Я возила его в больницу, когда его избили, отдавала свою зарплату, чтобы он смог купить новую одежду, убирала за ним блевотину каждый раз, когда он нажирался, как свинья. А сейчас выясняется, что я больше ему не подхожу.
— А она подходит? Она тебе подходит?
— Да, — отвечает он.
— Ты спятил, — бросаю я. — Я тебя знаю. Она тебе надоест. И двух недель не пройдет, как ты вернешься.
— Прости, Лори. Но я не вернусь.
Я плачу. Что я сделала, спрашиваю, что натворила, чтобы заслужить такое?
Он отворачивается:
— Ты слишком много от меня хочешь.
Комнату начинает заливать красным. Сначала ковер, потом стены, потом стол, посуду, карандаш у телефона. Вот и Трой стал совершенно красным, словно его окунули в кровь.
Убить. Убить его.
— А она? Она не хочет от тебя слишком много?
Он пожимает плечами:
— Наверное, хочет. Но разница в том, что я хочу ей это дать.
У меня вырывается истошный крик, я словно джинн, выпущенный из бутылки, несусь по комнате, срываю картины, переворачиваю столы. Сейчас и я красная, я стала членом клуба, все руки у меня в крови. Все, все собрать в кучу на полу, сжечь весь тот ужас, о котором он мне только что наговорил, сжечь его в куче сломанного барахла, чтобы никто не отыскал.
Трой не шевелится, не пытается меня остановить, он просто стоит и смотрит. Я все таскаю и таскаю вещи, разбиваю все, что осталось, но он молчит, и весь этот погром становится бессмысленным.
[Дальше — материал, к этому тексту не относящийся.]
-- ==== Sys2Proof/Machine/Cycle.lean ====
section
/-! DEFINITION. The frame of a step before dispatch: fetch check, breakpoint check, advance and
fetch (40_cycle.md rules R160 to R163). -/

namespace Sys2Proof.Machine

/-- How the frame of a step ends: the step is over with a result, or a word is to be executed. -/
inductive CycleStart where
  | stop (m : State)
  | run (w : InstrWord) (m : State)
  deriving DecidableEq, Repr

/-- `bp = ARMED(pc0)` (R162). -/
def State.breakpointFires (m : State) : Bool := decide (m.bp = .armed m.pc)

/-- `bp <- PENDING(pc0)` (R162). -/
def State.disarm (m : State) : State := { m with bp := .pending m.pc }

/-- `if bp = PENDING(a) and a != pc0: bp <- ARMED(a)` (R162). -/
def State.rearm (m : State) : State :=
  match m.bp with
  | .pending a => if a = m.pc then m else { m with bp := .armed a }
  | .none | .armed _ => m

/-- `x[PC] <- pc0 + 1; icount <- icount + 1` (R163). -/
def State.advance (m : State) : State :=
  { m.writePc (m.pc + 1) with icount := m.icount + 1 }

/-- The word of the instruction at `x[PC]` (R163). -/
def State.fetchWord (m : State) : InstrWord := (m.instrSlot m.pc.toNat).word

/-- The frame, in the order of rule R160: fetch check (R161), breakpoint check (R162), advance and
fetch (R163). -/
def beginCycle (m : State) : CycleStart :=
  if m.instrInRange m.pc = false then .stop (m.finish .instructionFault)
  else if m.breakpointFires then .stop (m.disarm.finish .halted)
  else .run m.fetchWord m.rearm.advance

/-- A state in which the next step reaches the fetch: no blocked step, a fetch address in range, no
breakpoint about to fire. Nothing else is changed. -/
def State.fetchReady (m : State) : State :=
  let awake := { m with waiting := none }
  let placed := if awake.instrInRange awake.pc then awake else awake.writePc 0
  if placed.breakpointFires then placed.disarm else placed

/-- A word put into the slot the next step fetches from; its tag and comment stay. -/
def State.placeWord (m : State) (w : InstrWord) : State :=
  m.setInstrSlot m.pc.toNat { m.instrSlot m.pc.toNat with word := w }

end Sys2Proof.Machine
end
Я останавливаюсь. Стою неподвижно и смотрю на него. В его глазах участие. Доброта. Он жалеет меня.
— Прости, Лори. Но я просто не хочу этого больше. Пожалей себя и поверь мне.
Его голос, он просто убивает меня. Я действительно ему верю.
Он ведет меня к двери, открывает ее. Кладет руки мне на плечи. Наклоняется. Целует на прощанье в щеку.
Я еще там, все еще с ним, еще одно мгновение. И вот я уже одна, за дверью.
Когда я была ребенком, то думала, что смерть — это стена. Я представляла себе очень большую стену. И вот она передо мной. Это смерть.
Я не знаю, как это случилось, почему все пошло прахом.
Мне нельзя тут оставаться. Я сдаюсь. Я и представить не могла, что такое может случиться. Все, что было, не считается, это из прошлой жизни. А сейчас мы у стены.
За несколько минут укладываю вещи. Забавно, но мне ничего не хочется забирать. В последний раз закутываю в шарф телевизор, кладу на кровать платье от «Прада», сверху — «Оскара», взятого у Джина. Пусть себе лежат и покрываются плесенью, я не хочу здесь больше ничего.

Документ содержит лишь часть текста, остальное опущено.